Does it mean that it is working?

----------

## davison

given that at least three people have the same problem now, should this be opened as a bug in bugzilla?

Cheers,

----------

## UberLord

No, I think the issue will be fixed in baselayout-1.12.0_pre10 - but open one if it makes you feel happy or pre10 doesn't fix it  :Smile: 

----------

## davison

cool, thanks.  I'll wait for pre10 and file a bug then if I can't resolve it.

Cheers!

----------

## maKKus

Installed baselayout-1.12.0_pre10 and there is still the same problem, ifplugd fails to get a ip-address and dhcpcd eth0 works. Going back to baselayout-1.11.13-r2 solves it.

----------

## UberLord

I hope you guys are using ifplugd-0.28-r4 and not the stable release?

----------

## maKKus

*  sys-apps/ifplugd

      Latest version available: 0.28-r4

      Latest version installed: 0.28-r4

      Size of downloaded files: 139 kB

      Homepage:    http://0pointer.de/lennart/projects/ifplugd/

      Description: Brings up/down ethernet ports automatically with cable detection

      License:     GPL-2

Everything on this machine is ~amd64

----------

## UberLord

makkus, could you post a log snippet for me with it failing please?

Thanks

----------

## maKKus

I emerged baselayout-1.12.0_pre9-r10 and ifplugd again to show you the errors and now it is working. Sorry and thanks!

----------

## UberLord

That's a relief as I was really starting to run out of ideas!

----------

## davison

 *UberLord wrote:*   

> That's a relief as I was really starting to run out of ideas!

 

I just updated to baselayout 1.12.0_pre10 and ifplugd 0.28-r4 and still have the same problem.  Still need to manually issue "dhcpcd eth0" as root after a reboot.

 :Sad: 

Notice the previous poster said he used baselayout _pre9 and that it worked?

Regards,

----------

## UberLord

Did you ensure that the ifplugd init script got updated if you're still using it?

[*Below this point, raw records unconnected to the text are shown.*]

-- ==== Sys2Proof/Machine/Access.lean ====
section
/-! DEFINITION. Issuing an access: what is checked, what must be waited for, and the message that leaves (R231 to R265). -/

namespace Sys2Proof.Machine

/-! ## Faults of instructions that have issued (R258, R259) -/

/-- A fault taken by a context that is not at issue: at its site, whose instruction has been counted, or at its PC. -/
def State.raiseFor (s : State) (c : CoreId) (n : Nat) (o : Owed) : State :=
  let s1 : State := { s with cur := (c, n) }
  let s2 : State := match o.site with
    | some (pc, ws) => { s1 with words := ws }.modMe fun x => { x with pc := pc, icount := x.icount - 1 }
    | none => s1
  { s2.raise o.code o.info with cur := s.cur, words := s.words }

/-- Keep a fault until the context's hold ends; the first one stays. -/
def State.owe (s : State) (c : CoreId) (n : Nat) (o : Owed) : State :=
  s.modCtx c n fun x => { x with owed := some (x.owed.getD o) }

/-- A message answered: its hold ends, and a fault owed at an issued access is taken once nothing is held (R259). -/
def State.unhold (s : State) (c : CoreId) (n id : Nat) : State :=
  let s := s.modCtx c n fun x => { x with holdOn := x.holdOn.filter (· != id) }
  let x := s.ctx c n
  match x.owed with
  | some o =>
    if x.holdOn.isEmpty ∧ o.site.isSome then (s.modCtx c n fun x => { x with owed := none }).raiseFor c n o else s
  | none => s

/-! ## Registers an access writes -/

def Dest.refs : Dest → List RegRef
  | .g r _ => [.g r]
  | .v r => [.v r]
  | .pair r => [.v r, .v (r + 1)]
  | .lanes r _ => [.v r]
  | _ => []

/-- Number of the first register (R373). -/
def Dest.number : Dest → Nat
  | .g r _ => r.toNat
  | .v r => r.toNat
  | .pair r => r.toNat
  | .lanes r _ => r.toNat
  | .x r => r.toNat
  | .none => 0

/-- A scalar's bytes as a register value (R261, R272). -/
def loadValue (t : ETy) (bs : List Byte) : Word :=
  let v : Word := BitVec.ofNat 64 (leNat bs)
  let w := 8 * bs.length
  if t.isSigned then BitVec.ofInt 64 ((v.truncate w : BitVec w).toInt) else v

def lineOfBytes (bs : List Byte) : Line := BitVec.ofNat 512 (leNat bs)

/-- Replace lane j of w bytes. -/
def setLane (l : Line) (w j : Nat) (bs : List Byte) : Line :=
  let m : Line := BitVec.ofNat 512 ((2 ^ (8 * w) - 1) * 2 ^ (8 * w * j))
  (l &&& ~~~m) ||| (BitVec.ofNat 512 (leNat bs * 2 ^ (8 * w * j)) &&& m)

/-- Data reach a g or v destination (R261 to R263, R271, R272). -/
def Ctx.deliver (x : Ctx) (d : Dest) (lane : Nat) (bs : List Byte) : Ctx :=
  match d with
  | .g r t => x.setG r (loadValue t bs)
  | .v r => x.setV r (lineOfBytes bs)
  | .pair r => (x.setV r (lineOfBytes (bs.take 64))).setV (r + 1) (lineOfBytes (bs.drop 64))
  | .lanes r w => x.setV r (setLane (x.getV r) w lane bs)
  | _ => x

/-- R129's code word. -/
def errorWord (code : Nat) (a : Word) : Word := BitVec.ofNat 64 (code + a.toNat % 2 ^ 48 * 65536)

/-- Registers marked in error; a g0 destination marks the context itself (R258). -/
def Ctx.markErr (x : Ctx) (d : Dest) (word addr : Word) : Ctx :=
  { x with errs := x.errs ++ (match d with
      | .g 0 _ => [(none, word, addr)]
      | d => d.refs.map fun r => (some r, word, addr)) }

/-! ## What an access is -/

def AKind.isStore : AKind → Bool
  | .store | .red .. => true
  | _ => false

def AKind.writes : AKind → Bool
  | .load | .rld => false
  | _ => true

def AKind.xkind (k : AKind) : XKind := if k.writes then .write else .read

/-- Atomic in the sense of R237. -/
def Access.atomic (a : Access) : Bool :=
  a.order != .plain || (match a.kind with
    | .amo .. | .red .. => true
    | _ => false)

/-- An access through the own-scratchpad window (R214). -/
def Access.own (a : Access) : Bool := a.addr.extractLsb' 56 8 == 0xFC

/-- The Belvedere mode an access issues under; none in boot mode (R300, R412). -/
def State.modeOf (s : State) (c : CoreId) : Nat := if c.isVirt then (s.part c.pid).bvmode.toNat else 0

/-- Bytes that one turn may not part: the whole of a single-copy atomic access, the halves of an aligned pair, else one (R231). -/
def Access.grain (a : Access) : Nat :=
  if a.atomic ∨ a.size ≤ 64 ∧ alignedTo a.addr a.size then a.size
  else if a.size = 128 ∧ alignedTo a.addr 128 then 64
  else 1

def Access.check (a : Access) (c : CoreId) (n : Nat) (snap : Snap) (pc : Word) (mode : Nat) (write : Bool) : Check :=
  { core := c, ctx := n, snap := snap, read := !(a.kind matches .store), write := write, atomic := a.atomic
    release := write && a.order.releases, order := a.order, scope := a.scope, pc := pc, mode := mode, parts := a.grain == 1 }

/-! ## Limits and holds at issue -/

/-- Accesses of the context on their way. -/
def State.accesses (s : State) (c : CoreId) (n : Nat) : List (Nat × Msg) :=
  (s.msgsOf c n).filter fun m => match m.2.body, m.2.stage with
    | .access .., .collected _ => false
    | .access .., _ => true
    | .take .., _ => true
    | _, _ => false

def Msg.targets (m : Msg) : List Target :=
  match m.body with
  | .access _ ts => ts
  | _ => []

/-- What an access still to be translated would resolve to by the tables as they stand: its walks are made, at most two
(R220, R256). -/
def State.foresee (s : State) (c : CoreId) (kind : XKind) (a : Word) (size : Nat) : Nat → List TlbEntry → Option Located
  | 0, _ => none
  | fuel + 1, own => match s.locate c kind a size own with
    | .walk va => match s.walk c va kind with
      | .leaf w p loc =>
        s.foresee c kind a size fuel ({ asid := s.asidOf c, page := p, leaf := (s.markPte w loc kind).1 } :: own)
      | .fault code _ _ => some (.fault code a)
      | .park .. => none
    | l => some l

/-- Where a message that awaits translation would go. -/
def State.foreseen (s : State) (m : Msg) : Option Located :=
  match m.body with
  | .access a _ => s.foresee m.core a.kind.xkind a.addr a.size 3 m.leafs
  | _ => none

/-- Locations that a message reads or writes, so far as they are known: a `take` writes its image, and an access to be translated
goes where the tables say. -/
def State.spansOf (s : State) (m : Msg) : List (Nat × Nat) :=
  match m.body with
  | .access a [] => (match s.foreseen m with
    | some (.remote ts) => ts.map fun t => (t.loc, t.len)
    | some (.own off) => [(scratchLoc m.core off, a.size)]
    | _ => [])
  | .access _ ts => ts.map fun t => (t.loc, t.len)
  | .take _ _ p => [(scratchLoc m.core (p.extractLsb' 0 19).toNat, 64)]
  | _ => []

/-- An access that writes. -/
def Msg.writesMem (m : Msg) : Bool :=
  match m.body with
  | .access a _ => a.kind.writes
  | .take .. => true
  | _ => false

/-- Older accesses of the context to an overlapping location (R235). -/
def State.overlapping (s : State) (c : CoreId) (n : Nat) (ts : List Target) : List Nat :=
  ((s.accesses c n).filter fun m => (s.spansOf m.2).any fun a => ts.any fun t => overlaps a.1 a.2 t.loc t.len).map Prod.fst

/-- Tags in use by the core, detached requests included (R249, R370). -/
def State.usedTags (s : State) (c : CoreId) : List Nat :=
  s.msgs.filterMap fun m => if m.2.core == c then m.2.tag.map Prod.fst else none

/-- A free tag with the generation it would take, if that is not quarantined (R249). -/
def State.freeTags (s : State) (c : CoreId) : List (Nat × Nat) :=
  let used := s.usedTags c
  let k := s.core c
  ((List.range 128).map fun t => (t, (k.tagGen.get 0 t + 1) % 4)).filter fun t =>
    !used.contains t.1 && !(k.quarantine.any fun q => q.1 == t.1 && q.2.1 == t.2)

/-- Outstanding loads, atomics and remote loads of the context (R257). -/
def State.loadsOut (s : State) (c : CoreId) (n : Nat) : Nat := ((s.msgsOf c n).filter fun m => m.2.tag.isSome).length

def Msg.streamOf (m : Msg) : Nat :=
  match m.body with
  | .access a _ => a.stream
  | .close st _ => st
  | _ => 0

/-- A store through the own window, kept behind a translation: no stream's (R238). -/
def Msg.ownWindow (m : Msg) : Bool :=
  match m.body with
  | .access a _ => a.own
  | _ => false

/-- Unacknowledged stores of a stream (R265, R356). -/
def State.unacked (s : State) (c : CoreId) (n stream : Nat) : Nat :=
  ((s.msgsOf c n).filter fun m => m.2.isStore && m.2.streamOf == stream).length

def State.unackedAll (s : State) (c : CoreId) (n : Nat) : Nat := ((s.msgsOf c n).filter fun m => m.2.isStore).length

/-- Accesses awaiting translation; the elements of one gather or scatter count once (R63; log 27). -/
def State.walking (s : State) (c : CoreId) (n : Nat) : List (Nat × Msg) := (s.msgsOf c n).filter fun m => m.2.translating

def walkCount : List (Nat × Msg) → Nat
  | [] => 0
  | m :: ms => (if ms.any fun k => k.2.pc == m.2.pc && k.2.issued == m.2.issued then 0 else 1) + walkCount ms

/-- The walk of an access of the context will fault: what comes behind it waits, so that the fault is precise at it (R223;
log 27). -/
def State.doomed (s : State) (c : CoreId) (n : Nat) : Bool :=
  (s.walking c n).any fun m => match s.foreseen m.2 with
    | some (.fault ..) => true
    | _ => false

/-- Where an access is to go, as far as the tables tell, is another estate, and a reconfiguration runs (R400). -/
def State.leadsOut (s : State) (c : CoreId) : Option Located → Bool
  | some (.remote ts) => ts.any fun t => s.fabricHolds c t.estate
  | _ => false

/-- A reconfiguration holds an access of the context: it has not issued, and the context waits (R401). -/
def State.fabricWaits (s : State) (c : CoreId) (n : Nat) : Bool := (s.walking c n).any fun m => s.leadsOut c (s.foreseen m.2)

/-- A failure record that covers stream and unit: later stores are discarded (R248, R269). -/
def Ctx.discards (x : Ctx) (stream : Nat) (u : DUnit) : Bool :=
  x.failures.any fun f => f.stream == stream && f.units.contains u

/-- Slots of a stream that stores being translated or parked hold, one for each instruction but `self` (R280). -/
def State.heldSlots (s : State) (c : CoreId) (n stream : Nat) (self : Option (Word × Nat)) : Nat :=
  walkCount ((s.walking c n).filter fun m =>
    m.2.isStore && !m.2.ownWindow && m.2.streamOf == stream && some (m.2.pc, m.2.issued) != self)

/-- A free slot of the stream. -/
def State.slotFree (s : State) (c : CoreId) (n stream : Nat) (self : Option (Word × Nat)) : Bool :=
  decide (((s.ctx c n).slots.filter fun k => k.stream == stream).length + s.heldSlots c n stream self < 8)

/-- Room for a store in the slots of its stream: an open slot, or a free one and no hold (R265, R267). -/
def State.slotOk (s : State) (c : CoreId) (n stream : Nat) (u : DUnit) (self : Option (Word × Nat) := none) : Bool :=
  let x := s.ctx c n
  stream == 0 ||
  match x.slots.find? fun k => k.stream == stream && k.unit == u with
  | some k => !k.closing && !k.failed
  | none => s.slotFree c n stream self && !(x.holds.any fun h => h.stream == stream && h.unit == u)

/-- The next sequence number of a stream towards a unit (R265). -/
def Ctx.takeSeq (x : Ctx) (stream : Nat) (u : DUnit) : Nat × Ctx :=
  if stream = 0 then (0, x)
  else match x.slots.find? fun k => k.stream == stream && k.unit == u with
    | some k => (k.next, { x with slots := x.slots.map fun j =>
        if j.stream = stream ∧ j.unit = u then { j with next := (j.next + 1) % 65536 } else j })
    | none => (0, { x with slots := x.slots ++ [{ stream := stream, unit := u, next := 1 }] })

Could you post a syslog snippet of ifplugd messages for me?

----------

## davison

hmm.. I booted the laptop this morning at home and it connected via wlan0 OK (which is normal).  Just booted in the office via eth0 and that worked too.

I did a cold boot prior to the last message to make doubly certain, and it definitely failed.  I'll keep an eye on this over the next few days, but today is certainly the first time it's worked for both and wired and wireless.

Cheers,

----------